Georgetown University and its faculty are committed to supporting survivors and those impacted by sexual misconduct, which includes sexual assault, sexual harassment, relationship violence, and stalking. Georgetown requires faculty members, unless otherwise designated as confidential, to report all disclosures of sexual misconduct to the University Title IX Coordinator or a Deputy Title IX Coordinator.

If you disclose an incident of sexual misconduct to a professor in or outside of the classroom (with the exception of disclosures in papers), that faculty member must report the incident to the Title IX Coordinator, or Deputy Title IX Coordinator. The coordinator will, in turn, reach out to the student to provide support, resources, and the option to meet. [Please note that the student is not required to meet with the Title IX coordinator.]. More information about reporting options and resources can be found in the Sexual Misconduct Resource Center.

If you would prefer to speak to someone confidentially, Georgetown has a number of fully confidential professional resources that can provide support and assistance. These resources include:

  • Health Education Services for Sexual Assault Response and Prevention: Confidential email sarp@georgetown.edu
  • Counseling and Psychiatric Services (CAPS): 202-687-6985
    • After hours you can call 833-960-3006 to reach Fonemed, a telehealth service, and ask for the on-call CAPS clinician

GSAS Resources and Policies for Students

You can find a collection of relevant resources and policies for students on the GSAS website, and the Provost’s policy on accommodating students’ religious observances on the Campus Ministry website.
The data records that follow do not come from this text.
-- DESIGN CHOICE, log 56. Safe.
structure State where
  time : Word
  pkg : Nat
  stage : Nat
  powered : Bool
  mem : List Host.Cell
  full : SMap Bool
  poison : SMap Bool
  /-- poisoned words that are so in a held sector only, not in the memory behind it (R386, R387) -/
  copyMarks : SMap Bool
  /-- bytes of host and tier memory that an agent outside the package has changed behind a held sector (R309) -/
  behind : SMap (Option Byte)
  /-- writes of matrix and walk operations that have not completed, newest first (R108) -/
  racing : List Racing
  cores : SMap Core
  lfsr : SMap (BitVec 32)
  ctxs : SMap (Option Ctx)
  clusters : SMap Cluster
  slices : SMap Slice
  dies : SMap Die
  experts : SMap Expert
  copies : SMap ExRep
  updates : List ExUpdate
  parts : SMap Part
  barriers : SMap Barrier
  launches : List Launch
  outcomes : List (Word × BitVec 8)
  queues : SMap HostQueue
  ignored : Nat
  links : SMap Link
  detours : List (Nat × Nat)
  chief : Nat
  /-- measured power of the last ticks, newest first, and whether the governor is lowering clocks until their average
  falls below 2,800 W (R414) -/
  power : List Nat
  lowering : Bool
  /-- what the partners of the Faloz Link ports offer: version and features; and the number that pod training gives the
  package (R382, R412) -/
  partners : SMap (Nat × BitVec 32)
  podNumber : Nat
  /-- the signed-firmware store of BD: the chief's image at 0, compute die d's at 1 + d (R8, R384) -/
  store : SMap FwImage
  /-- the measurements and versions of loaded images, numbered as in the store (R384) -/
  images : SMap (Option (BitVec 256 × Nat))
  /-- the last attestation report: the measurement and version of each loaded image, the nonce, and the signature
  (R384) -/
  report : Option (List (BitVec 256 × Nat) × BitVec 256 × Nat)
  reqs : List Req
  faulted : List (Nat × Req)
  wreqs : List Req
  rets : List Ret
  net : List Msg
  arrivals : List Arrival
  mail : List Mail
  caps : List CapFly
  flushes : List Flush
  drops : List TlbDrop
  sched : List Move
  turn : Nat
  iss : Issue
  tick : Nat
  ord : Nat
  deriving DecidableEq, Repr

/-- Reasons the machine stops. -/
inductive Fault where
  /-- raised by `step` once the module has removed its own power (R415, THERMAL_SHUTDOWN) and until
  POWER_ON_RESET: nothing runs without power. Safe. -/
  | powerRemoved
  deriving DecidableEq, Repr

/-- Reasons the model gives no next state. -/
inductive Refusal where
  /-- raised by a refused arm of `exec`: the instruction has no meaning yet. Safe. -/
  | notModelled (mnemonic : String)
  /-- raised by the meaning of an instruction when the issuing slot holds no context: only a
  context issues instructions (R24, R36), so no such issue exists. Safe. -/
  | noContext
  deriving DecidableEq, Repr

-- DESIGN CHOICE, log 4. Safe.
-- DESIGN CHOICE, log 2. Unsafe.
-- DESIGN CHOICE, log 1. Unsafe.
/-- The machine right after power-on or device reset, before its firmware is loaded (R412). -/
def State.reset : State where
  time := 0
  pkg := 0
  stage := 0
  powered := true
  mem := []
  full := []
  poison := []
  copyMarks := []
  behind := []
  racing := []
  cores := []
  lfsr := []
  ctxs := []
  clusters := []
  slices := []
  dies := []
  experts := []
  copies := []
  updates := []
  parts := []
  barriers := []
  launches := []
  outcomes := []
  queues := []
  ignored := 0
  links := []
  detours := []
  chief := 0
  power := []
  lowering := false
  partners := []
  podNumber := 0
  store := []
  images := []
  report := none
  reqs := []
  faulted := []
  wreqs := []
  rets := []
  net := []
  arrivals := []
  mail := []
  caps := []
  flushes := []
  drops := []
  sched := []
  turn := 0
  iss := {}
  tick := 0
  ord := 0

end Sys2Proof.Machine
end

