-- DEDUCED, log 55. Safe.
/-- After a write to a held sector: every other sharer has dropped its copy, the sector is re-encoded and dirty,
watches change, the writer's copy is updated (R305, R308, R312, R314). `keep` are the other lines of the event. -/
def noteWrite (s : State) (cl : Option Nat) (n : Nat) (keep : List Nat) (t : Target) : State :=
  let line := t.flat / 256
  let sec := t.flat / 128 % 2
  let s := touchWatch s line
  match sline s n line with
  | none => s
  | some l =>
    let mine := match cl with
      | some c => BitVec.ofNat 128 (2 ^ (c % 128))
      | none => 0
    let s := (sharerClusters s.pkg (l.sharers &&& ~~~mine)).foldl (fun s c => dropClusterLine s c line) s
    let form := sectorForm s (secFlat line sec) t.cmp (pinnedSec l sec)
    let grow := formBillets form - formBillets (formOf l sec)
    let s := makeRoom n l.set 9 (line :: keep) grow 24 s
    let s := slicePut s n { setForm l sec form with
      cmp := t.cmp, sharers := l.sharers &&& mine, dirty := l.dirty ||| secBit sec }
    let s := countSlice s n 13 (32 * formBillets form)
    match cl.bind fun c => (cacheLineOf s c line).map fun d => (c, d.set) with
    | none => s
    | some (c, set) => trimCluster c set line true 64 s

/-- Who writes at a home slice: a context on a core, an engine or a port of a cluster, or neither. -/
inductive Writer where
  | context (core : Nat)
  | cluster (cl : Nat)
  | other
  deriving DecidableEq, Repr

def Writer.core : Writer → Option Nat
  | .context c => some c
  | _ => none
def Writer.port : Writer → Option Nat
  | .context c => some (clusterOf c)
  | .cluster cl => some cl
  | .other => none

/-- A write of `n` bytes of one sector at a target, as one event at the home slice (R313); `keep` are the other lines of
the event and `asked` says whether the write is a request of its own (R316). -/
def homeWriteIn (keep : List Nat) (asked : Bool) (s : State) (w : Writer) (t : Target) (n v : Nat) : State :=
  let s := endOlder s w.core t.flat n
  match t.home with
  | none => touchWatch (writeBytes s t.flat n v) (t.flat / 256)
  | some h =>
    let r := holdSector s h keep t
    let s := if asked then countServed r.2 h r.1 else r.2
    noteWrite (writeBytes s t.flat n v) w.port h keep t

/-- A write as a request of its own. -/
def homeWrite (s : State) (w : Writer) (t : Target) (n v : Nat) : State := homeWriteIn [] true s w t n v

/-! Device memory by its address: a die's DRAM is reached through its slices only (R6, R17). -/

/-- Words written to a die's DRAM, a sector at a time. -/
def devWrite (s : State) (flat v : Nat) : Nat → State
  | 0 => s
  | n + 1 =>
    let s := devWrite s flat v n
    homeWrite s .other (dramTarget (flat + 8 * n)) 8 (v / 2 ^ (64 * n) % 2 ^ 64)

/-- `n` sectors of a die's DRAM cleared. -/
def devClear (s : State) (flat : Nat) : Nat → State
  | 0 => s
  | n + 1 => homeWrite (devClear s flat n) .other (dramTarget (flat + 128 * n)) 128 0

/-- The record of a read of `n` sectors of a die's DRAM. -/
def devRead (s : State) (flat : Nat) : Nat → State
  | 0 => s
  | n + 1 => noteSlice (devRead s flat n) (dramTarget (flat + 128 * n))

end Sys2Proof.Machine
end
You can also make use of the Student Academic Resource Center. In particular, within the Resource Center there is a link to Georgetown’s Disability Support page. If you believe you have a disability, you can contact the Academic Resource Center (arc@georgetown.edu) for further information. The ARC is located in the Leavey Center, Suite 335 (202-687-8354), and it is the campus office responsible for reviewing documentation provided by students with disabilities and for determining reasonable accommodations in accordance with the Americans with Disabilities Act (ADA) and University policies.